SBS成長の推進役は「3PL(サードパーティー・ロジスティクス)」と呼ばれる事業だ。国内ではその先駆者として知られる。「3PL」とは、荷主企業に代わって、最も効率的な物流戦略の企画立案から、梱包、輸送、保管、荷役、情報管理といった物流システムの構築までを一括して請け負う事業だ。

この事業がインターネット通販の普及によって拡大した。SBSは百貨店や家具・雑貨会社などの物流業務全般を一括で受託している。14年12月期決算では、「3PL」事業の売上高は全体の3分の1の485億円だったのを3年後には700億円にまで拡大させる計画だ。

「3PL」事業には、不動産と金融の知識が欠かせない。大手企業の物流業務を一括で受ければ、大きな倉庫が多数必要になる。首都圏で1万坪クラスの倉庫の建設費は最低でも50億円。大きな投資が必要になるうえ、倉庫の賃料設定を誤れば、顧客が逃げる。こうしたリスクを回避するため、金融技術を駆使して倉庫は信託受益権にしてファンドや投資家に譲渡してバランスシートの肥大化を防ぐ。このため、SBS本社には鎌田氏自らがヘッドハントした大手銀行やファンド出身者が多い。

また、利回りから算定して賃料を決めるのではなく、どんな不景気が来ても顧客が逃げない賃料を、物流業界に長年いた者しか分からない鎌田氏独特の相場観で決め、そこから逆算して建設コストもはじく。SBSは倉庫・運送会社と投資銀行が融合したような会社だ。

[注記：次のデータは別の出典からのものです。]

-- ==== Sys2Proof/Tests/Slice0.lean ====
section
/-! SUPPORT. The model's own tests. Expected results are those of spec/95_test_vectors.md (the vector's id
stands in each comment) or of a rule's example; and one witness for every statement that has hypotheses. -/

namespace Sys2Proof.Tests

open Sys2Proof.Machine

/-! ## Well-formedness: each check with a term it refuses -/

theorem test_wellFormed_immediate_present :
    (Code.mk (.inc ⟨.postinc, .r7⟩) [0xA72E]).wellFormed = true := by decide

theorem test_wellFormed_immediate_missing :
    (Code.mk (.inc ⟨.postinc, .r7⟩) []).wellFormed = false := by decide

theorem test_wellFormed_word_too_many :
    (Code.mk (.mov ⟨.direct, .r1⟩ ⟨.direct, .r0⟩) [0xA72E]).wellFormed = false := by decide

/-! ## Decoding: words written out from the encoding tables -/

-- the source's examples of 95_test_vectors.md section 1, bits as printed
theorem test_decode_inc : decode [0b00000000] = .ok (.inc ⟨.direct, .r0⟩, []) := by decide
-- DE19
theorem test_decode_dec : decode [0b00100100] = .ok (.dec ⟨.direct, .r4⟩, []) := by decide
-- DE17
theorem test_decode_neg : decode [0b01010010] = .ok (.neg ⟨.postinc, .r2⟩, []) := by decide
-- DE18
theorem test_decode_not : decode [0b01111011] = .ok (.not ⟨.predec, .r3⟩, []) := by decide
-- DE15
theorem test_decode_lsh : decode [0b10000000] = .ok (.lsh ⟨.direct, .r0⟩, []) := by decide
-- DE16
theorem test_decode_rsh : decode [0b10101001] = .ok (.rsh ⟨.indirect, .r1⟩, []) := by decide
-- DE12; the byte order of R34
theorem test_decode_mov : decode [0b11000000, 0b00100000] = .ok (.mov ⟨.direct, .r1⟩ ⟨.direct, .r0⟩, []) := by
  decide
-- CM1
theorem test_decode_cmoveq :
    decode [0b11000110, 0b00110010] = .ok (.cmoveq ⟨.postinc, .r1⟩ ⟨.postinc, .r2⟩, []) := by decide
-- CM16
theorem test_decode_cmovlt :
    decode [0b11001000, 0b00010000] = .ok (.cmovlt ⟨.direct, .r0⟩ ⟨.postinc, .r0⟩, []) := by decide
-- section 1, CMOVGT R1, @-R0
theorem test_decode_cmovgt :
    decode [0b11001100, 0b00111000] = .ok (.cmovgt ⟨.direct, .r1⟩ ⟨.predec, .r0⟩, []) := by decide
-- CL8
theorem test_decode_call :
    decode [0b11010011, 0b11001001] = .ok (.call ⟨.predec, .r6⟩ ⟨.indirect, .r1⟩, []) := by decide
-- DE13
theorem test_decode_cmp :
    decode [0b11010110, 0b11100000] = .ok (.cmp ⟨.postinc, .r7⟩ ⟨.direct, .r0⟩, []) := by decide
-- OR3
theorem test_decode_add :
    decode [0b11011000, 0b00010000] = .ok (.add ⟨.direct, .r0⟩ ⟨.postinc, .r0⟩, []) := by decide
-- DE14
theorem test_decode_sub :
    decode [0b11011111, 0b01011010] = .ok (.sub ⟨.predec, .r2⟩ ⟨.predec, .r2⟩, []) := by decide
-- section 1, AND R1, @R0
theorem test_decode_and :
    decode [0b11100000, 0b00101000] = .ok (.and ⟨.direct, .r1⟩ ⟨.indirect, .r0⟩, []) := by decide
-- section 1, OR R1, @R0+
theorem test_decode_or :
    decode [0b11100100, 0b00110000] = .ok (.or ⟨.direct, .r1⟩ ⟨.postinc, .r0⟩, []) := by decide
-- DE7
theorem test_decode_xor :
    decode [0b11101011, 0b00000000] = .ok (.xor ⟨.predec, .r0⟩ ⟨.direct, .r0⟩, []) := by decide

-- DE8, DE9
theorem test_decode_unassigned :
    decode [0xEC, 0x00] = .error (.unassigned 0xEC) ∧ decode [0xFF] = .error (.unassigned 0xFF) := by decide

-- DE11, the source's immediate first
theorem test_decode_two_immediates :
    decodeCode [0xD6, 0xF7, 0x03, 0x00, 0x05, 0x00] =
      .ok (⟨.cmp ⟨.postinc, .r7⟩ ⟨.postinc, .r7⟩, [0x0003, 0x0005]⟩, []) := by decide

-- the table's numbering: MOV's row matches 0xC000 under 0xFC00 with b0 in bits 15:8
theorem test_decodeTableWord :
    decodeTableWord 16 0xC020 = some (.mov ⟨.direct, .r1⟩ ⟨.direct, .r0⟩) ∧
      decodeTableWord 8 0xA9 = some (.rsh ⟨.indirect, .r1⟩) := by decide

/-! ## Assembly notation (R63 to R65) -/

theorem test_text_immediate :
    (Code.mk (.cmp ⟨.postinc, .r7⟩ ⟨.direct, .r0⟩) [0xA72E]).text = "CMP #123456, R0" := by decide

theorem test_text_call :
    (Code.mk (.call ⟨.postinc, .r6⟩ ⟨.postinc, .r7⟩) []).text = "CALL @R6+, @R7+" := by decide

/-! ## Single steps -/

/-- Bytes at `0x0200`, where R7 points; all else zero, as the vectors have it. -/
def start (bs : List Byte) : State := (State.reset.setPc 0x0200).placeAtPc bs

/-- The state with one more word in memory. -/
def withWord (a v : Word) (s : State) : State := s.setMem (s.mem.writeWord a v)

/-- The step completes, and the state after it meets the test. -/
def stepsTo (s : State) (test : State → Bool) : Bool :=
  match step s with
  | .next t => test t
  | .fault _ => false
  | .refused _ => false

/-- Both flags. -/
def flagsAre (z c : Bool) (t : State) : Bool := t.z == z && t.c == c

-- IN1
theorem test_inc_wraps : stepsTo ((start [0x00]).setReg .r0 0xFFFF)
    (fun t => t.getReg .r0 == 0 && flagsAre true true t && t.pc == 0x0201) = true := by decide
-- AM5
theorem test_inc_immediate : stepsTo (start [0x17, 0x2E, 0xA7])
    (fun t => t.mem.readWord 0x0201 == 0xA72F && flagsAre false false t && t.pc == 0x0203) = true := by decide
-- DC1
theorem test_dec_borrows : stepsTo ((start [0x20]).setReg .r0 0)
    (fun t => t.getReg .r0 == 0xFFFF && flagsAre false true t) = true := by decide
-- AM6, an odd address and its neighbours
theorem test_dec_odd_address :
    stepsTo (withWord 0x1000 0x00AA (withWord 0x1002 0xBB01 ((start [0x2B]).setReg .r3 0x1001)))
      (fun t => t.mem.readWord 0x1000 == 0xFFAA && t.mem.readWord 0x1002 == 0xBB00) = true := by decide
-- NG1
theorem test_neg_zero : stepsTo ((start [0x40]).setReg .r0 0)
    (fun t => t.getReg .r0 == 0 && flagsAre true true t) = true := by decide
-- NG3
theorem test_neg_own_negation : stepsTo ((start [0x40]).setReg .r0 0x8000)
    (fun t => t.getReg .r0 == 0x8000 && flagsAre false false t) = true := by decide
-- NT2
theorem test_not_ones : stepsTo ((start [0x60]).setReg .r0 0xFFFF)
    (fun t => t.getReg .r0 == 0 && flagsAre true false t) = true := by decide
-- AM7, a word across the top of memory
theorem test_not_wraps : stepsTo (withWord 0xFFFF 0x1234 ((start [0x6B]).setReg .r3 0xFFFF))
    (fun t => t.mem.readWord 0xFFFF == 0xEDCB && t.mem.read 0 == 0xED) = true := by decide
-- LS1
theorem test_lsh_out : stepsTo ((start [0x80]).setReg .r0 0x8000)
    (fun t => t.getReg .r0 == 0 && flagsAre true true t) = true := by decide
-- AM12, into the instruction's own byte
theorem test_lsh_own_code : stepsTo (withWord 0x01FF 0x9F01 (start [0x9F]))
    (fun t => t.mem.readWord 0x01FF == 0x3E02 && t.pc == 0x01FF && flagsAre false true t) = true := by decide
-- RS1
theorem test_rsh_loses_bit : stepsTo ((start [0xA0]).setReg .r0 1)
    (fun t => t.getReg .r0 == 0 && flagsAre true false t) = true := by decide
-- RS3
theorem test_rsh_no_sign : stepsTo ((start [0xA0]).setReg .r0 0x8001)
    (fun t => t.getReg .r0 == 0x4000 && flagsAre false false t) = true := by decide
-- OR1
theorem test_mov_stores_old : stepsTo ((start [0xC2, 0x00]).setReg .r0 0x1000)
    (fun t => t.mem.readWord 0x1000 == 0x1000 && t.getReg .r0 == 0x1002) = true := by decide
-- OR12, R7 stepped back into its own instruction
theorem test_mov_predec_pc : stepsTo (start [0xC0, 0x3F])
    (fun t => t.getReg .r1 == 0x3FC0 && t.pc == 0x0200) = true := by decide
-- CM13
theorem test_cmoveq_branches : stepsTo { start [0xC4, 0xF7, 0x00, 0x03] with z := true }
    (fun t => t.pc == 0x0300 && flagsAre false false t) = true := by decide
-- CM17, the untaken move leaves R7 at its destination immediate
theorem test_cmoveq_untaken : stepsTo ((start [0xC6, 0xE0, 0x00, 0x00]).setReg .r0 0x0BAD)
    (fun t => t.pc == 0x0202 && t.mem.readWord 0x0202 == 0 && flagsAre false false t) = true := by decide
-- CM8
theorem test_cmovlt_taken :
    stepsTo { withWord 0x1000 0x7777 (((start [0xCA, 0x32]).setReg .r1 0x1000).setReg .r2 0x1100) with z := true, c := true }
      (fun t => t.mem.readWord 0x1000 == 0 && t.getReg .r1 == 0x1002 && flagsAre true false t) = true := by decide
-- CM16, the source's postincrement still happens
theorem test_cmovlt_untaken : stepsTo ((start [0xC8, 0x10]).setReg .r0 0x1000)
    (fun t => t.getReg .r0 == 0x1002) = true := by decide
-- CM15
theorem test_cmovgt_taken : stepsTo ((start [0xCC, 0x17, 0x00, 0x00]).setReg .r0 9)
    (fun t => t.getReg .r0 == 0 && t.pc == 0x0204 && flagsAre true false t) = true := by decide
-- CM10
theorem test_cmovgt_untaken :
    stepsTo { withWord 0x1000 0x7777 (((start [0xCE, 0x32]).setReg .r1 0x1000).setReg .r2 0x1100) with c := true }
      (fun t => t.mem.readWord 0x1000 == 0x7777 && t.getReg .r1 == 0x1000 && t.getReg .r2 == 0x1102 &&
        flagsAre false true t) = true := by decide
-- CL6
theorem test_call_pops_and_pushes :
    stepsTo (withWord 0x2000 0x0600 ((start [0xD2, 0xD6]).setReg .r6 0x2000))
      (fun t => t.pc == 0x0600 && t.mem.readWord 0x2002 == 0x0202 && t.getReg .r6 == 0x2004) = true := by decide
-- CL9, the one form whose result rests on D8
theorem test_call_into_code : stepsTo ((start [0xD2, 0xE0, 0xEE, 0xEE]).setReg .r0 0x0500)
    (fun t => t.pc == 0x0500 && t.mem.readWord 0x0202 == 0x0204) = true := by decide
-- CP2 and CP6
theorem test_cmp_less : stepsTo (((start [0xD4, 0x20]).setReg .r1 3).setReg .r0 5)
    (fun t => t.getReg .r1 == 3 && flagsAre false true t) = true := by decide
theorem test_cmp_unsigned : stepsTo (((start [0xD4, 0x20]).setReg .r1 0x8000).setReg .r0 0x7FFF)
    (fun t => flagsAre false false t) = true := by decide
-- AD4 with C set before
theorem test_add_no_carry_in : stepsTo { ((start [0xD8, 0x20]).setReg .r1 0xFFFF).setReg .r0 0xFFFF with c := true }
    (fun t => t.getReg .r1 == 0xFFFE && flagsAre false true t) = true := by decide
-- OR8
theorem test_add_relative_branch : stepsTo (start [0xD8, 0xF7, 0x04, 0x00]) (fun t => t.pc == 0x0208) = true := by
  decide
-- SB1
theorem test_sub_borrows : stepsTo (((start [0xDC, 0x20]).setReg .r1 3).setReg .r0 5)
    (fun t => t.getReg .r1 == 0xFFFE && flagsAre false true t) = true := by decide
-- OR13
theorem test_sub_memory :
    stepsTo (withWord 0x1000 3 (withWord 0x1100 5 (((start [0xDD, 0x2A]).setReg .r1 0x1000).setReg .r2 0x1100)))
      (fun t => t.mem.readWord 0x1000 == 0xFFFE && t.mem.readWord 0x1100 == 5) = true := by decide
-- AN3 with C set before
theorem test_and_disjoint : stepsTo { ((start [0xE0, 0x20]).setReg .r1 0xAAAA).setReg .r0 0x5555 with c := true }
    (fun t => t.getReg .r1 == 0 && flagsAre true false t) = true := by decide
-- OO2 with C set before
theorem test_or : stepsTo { ((start [0xE4, 0x20]).setReg .r1 0xF0F0).setReg .r0 0x0FF0 with c := true }
    (fun t => t.getReg .r1 == 0xFFF0 && flagsAre false false t) = true := by decide
-- OR14
theorem test_xor_clears : stepsTo { (start [0xE8, 0x21]).setReg .r1 0x5A5A with c := true }
    (fun t => t.getReg .r1 == 0 && flagsAre true false t) = true := by decide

鎌田氏の経営者像は、独特の勘を持つ叩き上げ運転手と明晰な頭脳を持つ戦略家が融合したイメージだ。小学生の頃に実家の材木問屋が倒産する憂き目に会い、子どもの頃から数多くのアルバイトをこなして家計を支えてきた。佐川急便に入ったのも、貿易商になろうと考え、短期間で資金を貯めるためだった。その才覚を認められ、佐川では20代で営業課長を務めた。SBSの創業と成長は、鎌田氏の苦難の人生抜きでは語ることはできない。